The purpose of Enedo’s risk management system is to identify the strategic, operational and financial risks faced by the company and any conventional risks of loss. The risks that Enedo takes in its operations are risks that are encountered in pursuit of the company’s strategy and goals. Risk management seeks to control these risks in a proactive and comprehensive manner. The measures taken can include risk avoidance, risk reduction, and risk transfer by insurance or agreement.

THE MOST SIGNIFICANT RISKS

Enedo has specified the most significant risks and their management from the point of view of the entire Group. According to the Board of Directors’ estimate, the most significant risks are associated with the dependence on the key customers, delays in development projects of new products and materials management. Short term risks are described in Interim Reports.

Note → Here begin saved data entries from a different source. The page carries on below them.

theorem checksum_toNat (seq : List Byte) : (checksum seq).toNat = (256 - (sum8 seq).toNat) % 256 := by
  rw [checksum_eq_neg, BitVec.toNat_neg]

theorem checksum_of_sum8_eq_zero {seq : List Byte} (h : sum8 seq = 0) : checksum seq = 0 := by
  rw [checksum_eq_neg, h]
  rfl

theorem checksum_toNat_of_sum8_ne_zero {seq : List Byte} (h : sum8 seq ≠ 0) :
    (checksum seq).toNat = 256 - (sum8 seq).toNat := by
  have hpos : 0 < (sum8 seq).toNat := Nat.pos_of_ne_zero fun h0 => h (BitVec.eq_of_toNat_eq h0)
  rw [checksum_toNat, Nat.mod_eq_of_lt (by omega)]

/-- The sum of the first bytes of a frame, over numbers, with the payload's own sum as one term (R109). -/
theorem sum8_payload_toNat (dest len src header : Byte) (data : List Byte) :
    (sum8 ([dest, len, src] ++ [header] ++ data)).toNat =
      (dest.toNat + len.toNat + src.toNat + (payloadSum header data).toNat) % 256 := by
  rw [payloadSum, sum8_toNat, sum8_toNat]
  simp only [List.cons_append, List.nil_append, List.map_cons, List.sum_cons]
  omega

/-- Settles O1: the frame's length byte is `lengthByte data`, and each clause is a lemma on `sum8` or `checksum`. -/
theorem checksumIsTheByteThatZeroesTheSum : Obligations.ChecksumIsTheByteThatZeroesTheSum := by
  refine fun seq b => ⟨sum8_toNat seq, sum8_nil, sum8_append_single_toNat seq b, sum8_append_checksum seq,
    checksum_of_sum8_eq_zero, checksum_toNat_of_sum8_ne_zero, checksum_toNat seq, checksum_eq_neg seq,
    fun dest src header data => ⟨lengthByte data, rfl, rfl, ?_⟩⟩
  rw [checksum_toNat, sum8_payload_toNat]

theorem sum8_eq_zero_iff (seq : List Byte) : sum8 seq = 0 ↔ (seq.map BitVec.toNat).sum % 256 = 0 := by
  rw [BitVec.toNat_eq, sum8_toNat]
  rfl

theorem sumValid_iff (seq : List Byte) : sumValid seq = true ↔ sum8 seq = 0 := beq_iff_eq

/-- One more byte brings the sum to 0 exactly when it is the negated sum (R103). -/
theorem sumValid_append_single_iff (seq : List Byte) (c : Byte) :
    sumValid (seq ++ [c]) = true ↔ c = checksum seq := by
  rw [sumValid_iff, sum8_append, sum8_single, checksum_eq_neg]
  exact add_eq_zero_iff_neg_eq.trans eq_comm

/-- Settles O2: both directions are `sumValid_append_single_iff`, and the frame's sum is `sum8_encodeAdd`. -/
theorem exactlyOneChecksumByteValidates : Obligations.ExactlyOneChecksumByteValidates := fun seq =>
  ⟨(sumValid_append_single_iff seq _).mpr rfl, fun c => (sumValid_append_single_iff seq c).mp,
    fun dest src header data => (sum8_eq_zero_iff _).mp (sum8_encodeAdd dest src header data)⟩
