-- ==== Sys2Proof/Decode.lean ====
section
/-! DEFINITION. Decode.lean: the commands that a word spells by the table's bits. spec/opcode_table.json gives no row any
bits, so no word spells a command. -/

namespace Sys2Proof

/-- The command of a word of `nbits` bits: none, since no row of the table has bits. -/
def decodeTableWord (_nbits _w : Nat) : Option Instr := none

end Sys2Proof
end

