-- ==== Sys2Proof/Machine/Bits.lean ====
section
/-! DEFINITION. Machine/Bits.lean: byte orders (R6), bit fields (R5), the CRCs of the manual and tables by key. -/

namespace Sys2Proof.Bits
open Sys2Proof

/-! ### Byte orders -/

/-- A little-endian number (R6). -/
def leVal : Bytes → Nat
  | [] => 0
  | b :: bs => b.toNat + 256 * leVal bs

/-- A big-endian number (R6, frames on a wire). -/
def beVal (bs : Bytes) : Nat := leVal bs.reverse

/-- The octet at an offset. An absent octet never arises where REQ_LEN was checked (R423). -/
def byteAt (bs : Bytes) (o : Nat) : Nat := (bs.getD o 0).toNat

/-- The little-endian field of `n` octets at offset `o`. -/
def le (bs : Bytes) (o n : Nat) : Nat := leVal ((bs.drop o).take n)

/-- The big-endian field of `n` octets at offset `o`. -/
def be (bs : Bytes) (o n : Nat) : Nat := beVal ((bs.drop o).take n)

/-- `n` octets, least significant first. -/
def leBytes : Nat → Nat → Bytes
  | 0, _ => []
  | n + 1, v => BitVec.ofNat 8 v :: leBytes n (v / 256)

/-- `n` octets, most significant first. -/
def beBytes (n v : Nat) : Bytes := (leBytes n v).reverse

/-- `n` zero octets. -/
def zeros (n : Nat) : Bytes := List.replicate n 0

/-- A field of exactly `n` octets from the front of `bs`, filled with zeros. -/
def fit (n : Nat) (bs : Bytes) : Bytes := (bs ++ zeros n).take n

/-- Overwrite `bs` from offset `o` with `new`, extending with zeros where needed (R145). -/
def overwrite (bs : Bytes) (o : Nat) (new : Bytes) : Bytes :=
  (bs ++ zeros (o - bs.length)).take o ++ new ++ bs.drop (o + new.length)

/-- Cut a run into elements of `n` octets; `k` elements. -/
def chunks (n : Nat) : Nat → Bytes → List Bytes
  | 0, _ => []
  | k + 1, bs => bs.take n :: chunks n k (bs.drop n)

/-- The signed reading of an unsigned `w`-bit number. -/
def signed (w v : Nat) : Int := if 2 * v < 2 ^ w then v else (v : Int) - 2 ^ w

/-- The low `w` bits of an integer. -/
def unsigned (w : Nat) (i : Int) : Nat := (i % (2 ^ w : Int)).toNat

/-- Bit `i` of a number. -/
def bit (v i : Nat) : Bool := v.testBit i

/-- 1 or 0. -/
def b2n (b : Bool) : Nat := if b then 1 else 0

/-- Bits `[hi:lo]` of a number (R5). -/
def field (v hi lo : Nat) : Nat := (v / 2 ^ lo) % 2 ^ (hi + 1 - lo)

/-! ### Saturating counters and serial numbers -/

/-- A status counter saturates at 0xFFFF_FFFF (R415). -/
def sat32 (n : Nat) : Nat := min n 0xFFFFFFFF
/-- A 16-bit counter saturates at 0xFFFF (R115, R365). -/
def sat16 (n : Nat) : Nat := min n 0xFFFF
/-- One event more. -/
def inc32 (n : Nat) : Nat := sat32 (n + 1)
/-- One event more on a 16-bit counter. -/
def inc16 (n : Nat) : Nat := sat16 (n + 1)

/-- The distance `(a − b) mod 2^32` (R228). -/
def dist32 (a b : W32) : Nat := (a - b).toNat
/-- RFC 1982: `a` is newer than `b` (R228); exactly 2^31 apart neither is newer. -/
def newer32 (a b : W32) : Bool := decide (1 ≤ dist32 a b ∧ dist32 a b ≤ 0x7FFFFFFF)

/-- The signed difference of two Almanac times (R295). -/
def almDiff (a b : W64) : Int := (a - b).toInt
/-- `a` is not earlier than `b` (R295). -/
def almGe (a b : W64) : Bool := decide (0 ≤ almDiff a b)

/-! ### CRCs -/

/-- One bit of the reflected CRC-32C (Castagnoli, polynomial 0x1EDC6F41 reflected). -/
def crc32cBit (c : W32) : W32 := if c.getLsbD 0 then (c >>> 1) ^^^ 0x82F63B78 else c >>> 1

/-- Eight bits of it. -/
def crc32cByte (c : W32) (b : Byte) : W32 :=
  crc32cBit (crc32cBit (crc32cBit (crc32cBit (crc32cBit (crc32cBit (crc32cBit (crc32cBit
    (c ^^^ b.setWidth 32))))))))

/-- CRC-32C of a run of octets (R39, R133, R312 and so on): initial value and final inversion all ones, so an empty run gives 0
(R133). -/
def crc32c (bs : Bytes) : W32 := (bs.foldl crc32cByte 0xFFFFFFFF) ^^^ 0xFFFFFFFF

/-- One bit of CRC-16, polynomial 0x1021, not reflected (R197). -/
def crc16Bit (c : W16) : W16 := if c.getLsbD 15 then (c <<< 1) ^^^ 0x1021 else c <<< 1

/-- Eight bits of it. -/
def crc16Byte (c : W16) (b : Byte) : W16 :=
  crc16Bit (crc16Bit (crc16Bit (crc16Bit (crc16Bit (crc16Bit (crc16Bit (crc16Bit
    (c ^^^ (b.setWidth 16 <<< 8)))))))))

/-- CRC-16 with initial value `seed`, no reflection, no final inversion (R197, R259, R275). -/
def crc16 (seed : W16) (bs : Bytes) : W16 := bs.foldl crc16Byte seed

/-! ### Tables by key -/

/-- The entry at a key. -/
def tget {α : Type} : Table α → Nat → Option α
  | [], _ => none
  | (k, v) :: t, i => if k = i then some v else tget t i

/-- Enter or replace the entry at a key, keeping the keys strictly rising. -/
def tset {α : Type} : Table α → Nat → α → Table α
  | [], i, a => [(i, a)]
  | (k, v) :: t, i, a =>
    if i < k then (i, a) :: (k, v) :: t
    else if i = k then (i, a) :: t
    else (k, v) :: tset t i a

/-- Remove the entry at a key. -/
def tdel {α : Type} (t : Table α) (i : Nat) : Table α := t.filter (fun p => p.1 ≠ i)

/-- Change the entry at a key, if there is one. -/
def tmod {α : Type} (t : Table α) (i : Nat) (f : α → α) : Table α :=
  t.map (fun p => if p.1 = i then (p.1, f p.2) else p)

/-- Is there an entry at the key? -/
def thas {α : Type} (t : Table α) (i : Nat) : Bool := (tget t i).isSome

/-- The keys of a table. -/
def tkeys {α : Type} (t : Table α) : List Nat := t.map (·.1)

/-- Keys strictly rising: the canonical form, so that equal tables are equal data. -/
def tsorted {α : Type} : Table α → Bool
  | [] => true
  | [_] => true
  | (k, _) :: (l, w) :: t => decide (k < l) && tsorted ((l, w) :: t)

/-- Change element `i` of a list of like things. -/
def modNth {α : Type} : List α → Nat → (α → α) → List α
  | [], _, _ => []
  | a :: as, 0, f => f a :: as
  | a :: as, n + 1, f => a :: modNth as n f

/-- The first index at which a test fails, counted from `i`. -/
def firstFail {α : Type} (p : α → Option β) : List α → Nat → Option (Nat × β)
  | [], _ => none
  | a :: as, i => match p a with
    | some e => some (i, e)
    | none => firstFail p as (i + 1)

/-! ### Sparse bytes of an image region -/

/-- What a byte reads as where nothing was written (log entry 6). -/
def blank : Byte := 0

/-- The byte at an offset. -/
def memGet (m : List (Nat × Byte)) (a : Nat) : Byte := (tget m a).getD blank

/-- Write one byte, keeping the canonical form: a byte equal to the blank is not listed. -/
def memPut (m : List (Nat × Byte)) (a : Nat) (v : Byte) : List (Nat × Byte) :=
  if v = blank then tdel m a else tset m a v

/-- Write a run of bytes. -/
def memWrite (m : List (Nat × Byte)) (a : Nat) : Bytes → List (Nat × Byte)
  | [] => m
  | b :: bs => memWrite (memPut m a b) (a + 1) bs

/-- Read a run of bytes. -/
def memRead (m : List (Nat × Byte)) : Nat → Nat → Bytes
  | _, 0 => []
  | a, n + 1 => memGet m a :: memRead m (a + 1) n

/-- Offsets strictly rising and no entry equal to the blank. -/
def memWf (m : List (Nat × Byte)) : Bool := tsorted m && m.all (fun p => p.2 != blank)

end Sys2Proof.Bits
end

DEPENDENCE ON CERTAIN MAIN CUSTOMERS

Challenges to the demand for Enedo products have been caused by dependence on certain main customers.  Strong dependency  on the telecom customers’ demand in the customized products  business model can cause delivery reductions if the demand is weak.  It is difficult for Enedo to rapidly adjust its operations to this fluctuation because products can not be sold to another customers.  Enedo aims to widen its customer base and decrease its dependence on certain customers according to the strategy by developing new accounts and by  increasing the share of standard products and industrial sector. Dependence on main customers is approx. 40 %.

RISKS ASSOCIATED TO PRODUCT DEVELOPMENT PROJECTS

If Enedo’s Product Development is delayed in its projects for new products or that products are unable to meet customer requirements in terms of a product’s performance or quality may have an impact on profitability of the company.

The aim of the risk management is to prevent risks by developing Product Development processes, customer intimacy and by improving the skills of personnel. The company is dependent on the success of its product development projects.

MATERIAL MANAGEMENT

Material and component costs are the largest items in the company’s cost structure and therefore efficient order and supply chain management is important for the profitability of the company’s business operations. Material risk consists of a delivery time and  technical features of the components. Delivery times of certain components are so long that the Company can loose the deal because the customer wants to have shorter delivery times. Components can also be technically defective and all components can not be tested before using them in manufacturing process.  Enedo manages risks associated to material costs and availability by using sophisticated information systems, supply chain management and through appropriate agreements with component suppliers and customers.